What to produce:
Copy the data below in full, exactly as it appears.

Data under study:

section
variable (s : State) (c : Context)
@[simp] theorem State.setCtx_time : (s.setCtx c).time = s.time := rfl
@[simp] theorem State.setCtx_regs : (s.setCtx c).regs = s.regs := rfl
@[simp] theorem State.setCtx_mem : (s.setCtx c).mem = s.mem := rfl
@[simp] theorem State.setCtx_serve : (s.setCtx c).serve = s.serve := rfl
@[simp] theorem State.setCtx_vault : (s.setCtx c).vault = s.vault := rfl
@[simp] theorem State.setCtx_fab : (s.setCtx c).fab = s.fab := rfl
@[simp] theorem State.setCtx_arb : (s.setCtx c).arb = s.arb := rfl
@[simp] theorem State.setCtx_host : (s.setCtx c).host = s.host := rfl
@[simp] theorem State.setCtx_power : (s.setCtx c).power = s.power := rfl
@[simp] theorem State.setCtx_faults : (s.setCtx c).faults = s.faults := rfl
@[simp] theorem State.setCtx_ledger : (s.setCtx c).ledger = s.ledger := rfl
@[simp] theorem State.setCtx_sec : (s.setCtx c).sec = s.sec := rfl
@[simp] theorem State.setCtx_svc : (s.setCtx c).svc = s.svc := rfl
@[simp] theorem State.setCtx_out : (s.setCtx c).out = s.out := rfl
@[simp] theorem State.setCtx_free : (s.setCtx c).free = s.free := rfl
@[simp] theorem State.setCtx_pending : (s.setCtx c).pending = s.pending := rfl
end

section
variable (s : State) (n : ArbNode)
@[simp] theorem State.setArbNode_time : (s.setArbNode n).time = s.time := rfl
@[simp] theorem State.setArbNode_regs : (s.setArbNode n).regs = s.regs := rfl
@[simp] theorem State.setArbNode_arr : (s.setArbNode n).arr = s.arr := rfl
@[simp] theorem State.setArbNode_mem : (s.setArbNode n).mem = s.mem := rfl
@[simp] theorem State.setArbNode_serve : (s.setArbNode n).serve = s.serve := rfl
@[simp] theorem State.setArbNode_vault : (s.setArbNode n).vault = s.vault := rfl
@[simp] theorem State.setArbNode_fab : (s.setArbNode n).fab = s.fab := rfl
@[simp] theorem State.setArbNode_host : (s.setArbNode n).host = s.host := rfl
@[simp] theorem State.setArbNode_power : (s.setArbNode n).power = s.power := rfl
@[simp] theorem State.setArbNode_faults : (s.setArbNode n).faults = s.faults := rfl
@[simp] theorem State.setArbNode_ledger : (s.setArbNode n).ledger = s.ledger := rfl
@[simp] theorem State.setArbNode_sec : (s.setArbNode n).sec = s.sec := rfl
@[simp] theorem State.setArbNode_svc : (s.setArbNode n).svc = s.svc := rfl
@[simp] theorem State.setArbNode_out : (s.setArbNode n).out = s.out := rfl
@[simp] theorem State.setArbNode_free : (s.setArbNode n).free = s.free := rfl
@[simp] theorem State.setArbNode_pending : (s.setArbNode n).pending = s.pending := rfl
end

section
variable (s : State) (l v : List Held)
@[simp] theorem State.holding_time : (s.holding l v).time = s.time := rfl
@[simp] theorem State.holding_regs : (s.holding l v).regs = s.regs := rfl
@[simp] theorem State.holding_arr : (s.holding l v).arr = s.arr := rfl
@[simp] theorem State.holding_mem : (s.holding l v).mem = s.mem := rfl
@[simp] theorem State.holding_serve : (s.holding l v).serve = s.serve := rfl
@[simp] theorem State.holding_vault : (s.holding l v).vault = s.vault := rfl
@[simp] theorem State.holding_fab : (s.holding l v).fab = s.fab := rfl
@[simp] theorem State.holding_arb : (s.holding l v).arb = s.arb := rfl
@[simp] theorem State.holding_host : (s.holding l v).host = s.host := rfl
@[simp] theorem State.holding_power : (s.holding l v).power = s.power := rfl
@[simp] theorem State.holding_faults : (s.holding l v).faults = s.faults := rfl
@[simp] theorem State.holding_ledger : (s.holding l v).ledger = { s.ledger with held := l } := rfl
@[simp] theorem State.holding_sec : (s.holding l v).sec = s.sec := rfl
@[simp] theorem State.holding_svc : (s.holding l v).svc = { s.svc with held := v } := rfl
@[simp] theorem State.holding_out : (s.holding l v).out = s.out := rfl
@[simp] theorem State.holding_free : (s.holding l v).free = s.free := rfl
@[simp] theorem State.holding_pending : (s.holding l v).pending = s.pending := rfl
end

section
variable (s : State) (e : List (Nat × Nat × Nat)) (o : List Out)
@[simp] theorem State.telling_time : (s.telling e o).time = s.time := rfl
@[simp] theorem State.telling_regs : (s.telling e o).regs = s.regs := rfl
@[simp] theorem State.telling_arr : (s.telling e o).arr = s.arr := rfl
@[simp] theorem State.telling_mem : (s.telling e o).mem = s.mem := rfl
@[simp] theorem State.telling_serve : (s.telling e o).serve = s.serve := rfl
@[simp] theorem State.telling_vault : (s.telling e o).vault = s.vault := rfl
@[simp] theorem State.telling_fab : (s.telling e o).fab = s.fab := rfl
@[simp] theorem State.telling_arb : (s.telling e o).arb = s.arb := rfl
@[simp] theorem State.telling_host : (s.telling e o).host = s.host := rfl
@[simp] theorem State.telling_power : (s.telling e o).power = s.power := rfl
@[simp] theorem State.telling_faults : (s.telling e o).faults = s.faults := rfl
@[simp] theorem State.telling_ledger : (s.telling e o).ledger = s.ledger := rfl
@[simp] theorem State.telling_sec : (s.telling e o).sec = { s.sec with events := e } := rfl
@[simp] theorem State.telling_svc : (s.telling e o).svc = s.svc := rfl
@[simp] theorem State.telling_out : (s.telling e o).out = o := rfl
@[simp] theorem State.telling_free : (s.telling e o).free = s.free := rfl
@[simp] theorem State.telling_pending : (s.telling e o).pending = s.pending := rfl
end

end Sys2Proof.Machine
end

Output of the exercise:
section
variable (s : State) (c : Context)
@[simp] theorem State.setCtx_time : (s.setCtx c).time = s.time := rfl
@[simp] theorem State.setCtx_regs : (s.setCtx c).regs = s.regs := rfl
@[simp] theorem State.setCtx_mem : (s.setCtx c).mem = s.mem := rfl
@[simp] theorem State.setCtx_serve : (s.setCtx c).serve = s.serve := rfl
@[simp] theorem State.setCtx_vault : (s.setCtx c).vault = s.vault := rfl
@[simp] theorem State.setCtx_fab : (s.setCtx c).fab = s.fab := rfl
@[simp] theorem State.setCtx_arb : (s.setCtx c).arb = s.arb := rfl
@[simp] theorem State.setCtx_host : (s.setCtx c).host = s.host := rfl
@[simp] theorem State.setCtx_power : (s.setCtx c).power = s.power := rfl
@[simp] theorem State.setCtx_faults : (s.setCtx c).faults = s.faults := rfl
@[simp] theorem State.setCtx_ledger : (s.setCtx c).ledger = s.ledger := rfl
@[simp] theorem State.setCtx_sec : (s.setCtx c).sec = s.sec := rfl
@[simp] theorem State.setCtx_svc : (s.setCtx c).svc = s.svc := rfl
@[simp] theorem State.setCtx_out : (s.setCtx c).out = s.out := rfl
@[simp] theorem State.setCtx_free : (s.setCtx c).free = s.free := rfl
@[simp] theorem State.setCtx_pending : (s.setCtx c).pending = s.pending := rfl
end

section
variable (s : State) (n : ArbNode)
@[simp] theorem State.setArbNode_time : (s.setArbNode n).time = s.time := rfl
@[simp] theorem State.setArbNode_regs : (s.setArbNode n).regs = s.regs := rfl
@[simp] theorem State.setArbNode_arr : (s.setArbNode n).arr = s.arr := rfl
@[simp] theorem State.setArbNode_mem : (s.setArbNode n).mem = s.mem := rfl
@[simp] theorem State.setArbNode_serve : (s.setArbNode n).serve = s.serve := rfl
@[simp] theorem State.setArbNode_vault : (s.setArbNode n).vault = s.vault := rfl
@[simp] theorem State.setArbNode_fab : (s.setArbNode n).fab = s.fab := rfl
@[simp] theorem State.setArbNode_host : (s.setArbNode n).host = s.host := rfl
@[simp] theorem State.setArbNode_power : (s.setArbNode n).power = s.power := rfl
@[simp] theorem State.setArbNode_faults : (s.setArbNode n).faults = s.faults := rfl
@[simp] theorem State.setArbNode_ledger : (s.setArbNode n).ledger = s.ledger := rfl
@[simp] theorem State.setArbNode_sec : (s.setArbNode n).sec = s.sec := rfl
@[simp] theorem State.setArbNode_svc : (s.setArbNode n).svc = s.svc := rfl
@[simp] theorem State.setArbNode_out : (s.setArbNode n).out = s.out := rfl
@[simp] theorem State.setArbNode_free : (s.setArbNode n).free = s.free := rfl
@[simp] theorem State.setArbNode_pending : (s.setArbNode n).pending = s.pending := rfl
end

section
variable (s : State) (l v : List Held)
@[simp] theorem State.holding_time : (s.holding l v).time = s.time := rfl
@[simp] theorem State.holding_regs : (s.holding l v).regs = s.regs := rfl
@[simp] theorem State.holding_arr : (s.holding l v).arr = s.arr := rfl
@[simp] theorem State.holding_mem : (s.holding l v).mem = s.mem := rfl
@[simp] theorem State.holding_serve : (s.holding l v).serve = s.serve := rfl
@[simp] theorem State.holding_vault : (s.holding l v).vault = s.vault := rfl
@[simp] theorem State.holding_fab : (s.holding l v).fab = s.fab := rfl
@[simp] theorem State.holding_arb : (s.holding l v).arb = s.arb := rfl
@[simp] theorem State.holding_host : (s.holding l v).host = s.host := rfl
@[simp] theorem State.holding_power : (s.holding l v).power = s.power := rfl
@[simp] theorem State.holding_faults : (s.holding l v).faults = s.faults := rfl
@[simp] theorem State.holding_ledger : (s.holding l v).ledger = { s.ledger with held := l } := rfl
@[simp] theorem State.holding_sec : (s.holding l v).sec = s.sec := rfl
@[simp] theorem State.holding_svc : (s.holding l v).svc = { s.svc with held := v } := rfl
@[simp] theorem State.holding_out : (s.holding l v).out = s.out := rfl
@[simp] theorem State.holding_free : (s.holding l v).free = s.free := rfl
@[simp] theorem State.holding_pending : (s.holding l v).pending = s.pending := rfl
end

section
variable (s : State) (e : List (Nat × Nat × Nat)) (o : List Out)
@[simp] theorem State.telling_time : (s.telling e o).time = s.time := rfl
@[simp] theorem State.telling_regs : (s.telling e o).regs = s.regs := rfl
@[simp] theorem State.telling_arr : (s.telling e o).arr = s.arr := rfl
@[simp] theorem State.telling_mem : (s.telling e o).mem = s.mem := rfl
@[simp] theorem State.telling_serve : (s.telling e o).serve = s.serve := rfl
@[simp] theorem State.telling_vault : (s.telling e o).vault = s.vault := rfl
@[simp] theorem State.telling_fab : (s.telling e o).fab = s.fab := rfl
@[simp] theorem State.telling_arb : (s.telling e o).arb = s.arb := rfl
@[simp] theorem State.telling_host : (s.telling e o).host = s.host := rfl
@[simp] theorem State.telling_power : (s.telling e o).power = s.power := rfl
@[simp] theorem State.telling_faults : (s.telling e o).faults = s.faults := rfl
@[simp] theorem State.telling_ledger : (s.telling e o).ledger = s.ledger := rfl
@[simp] theorem State.telling_sec : (s.telling e o).sec = { s.sec with events := e } := rfl
@[simp] theorem State.telling_svc : (s.telling e o).svc = s.svc := rfl
@[simp] theorem State.telling_out : (s.telling e o).out = o := rfl
@[simp] theorem State.telling_free : (s.telling e o).free = s.free := rfl
@[simp] theorem State.telling_pending : (s.telling e o).pending = s.pending := rfl
end

end Sys2Proof.Machine
end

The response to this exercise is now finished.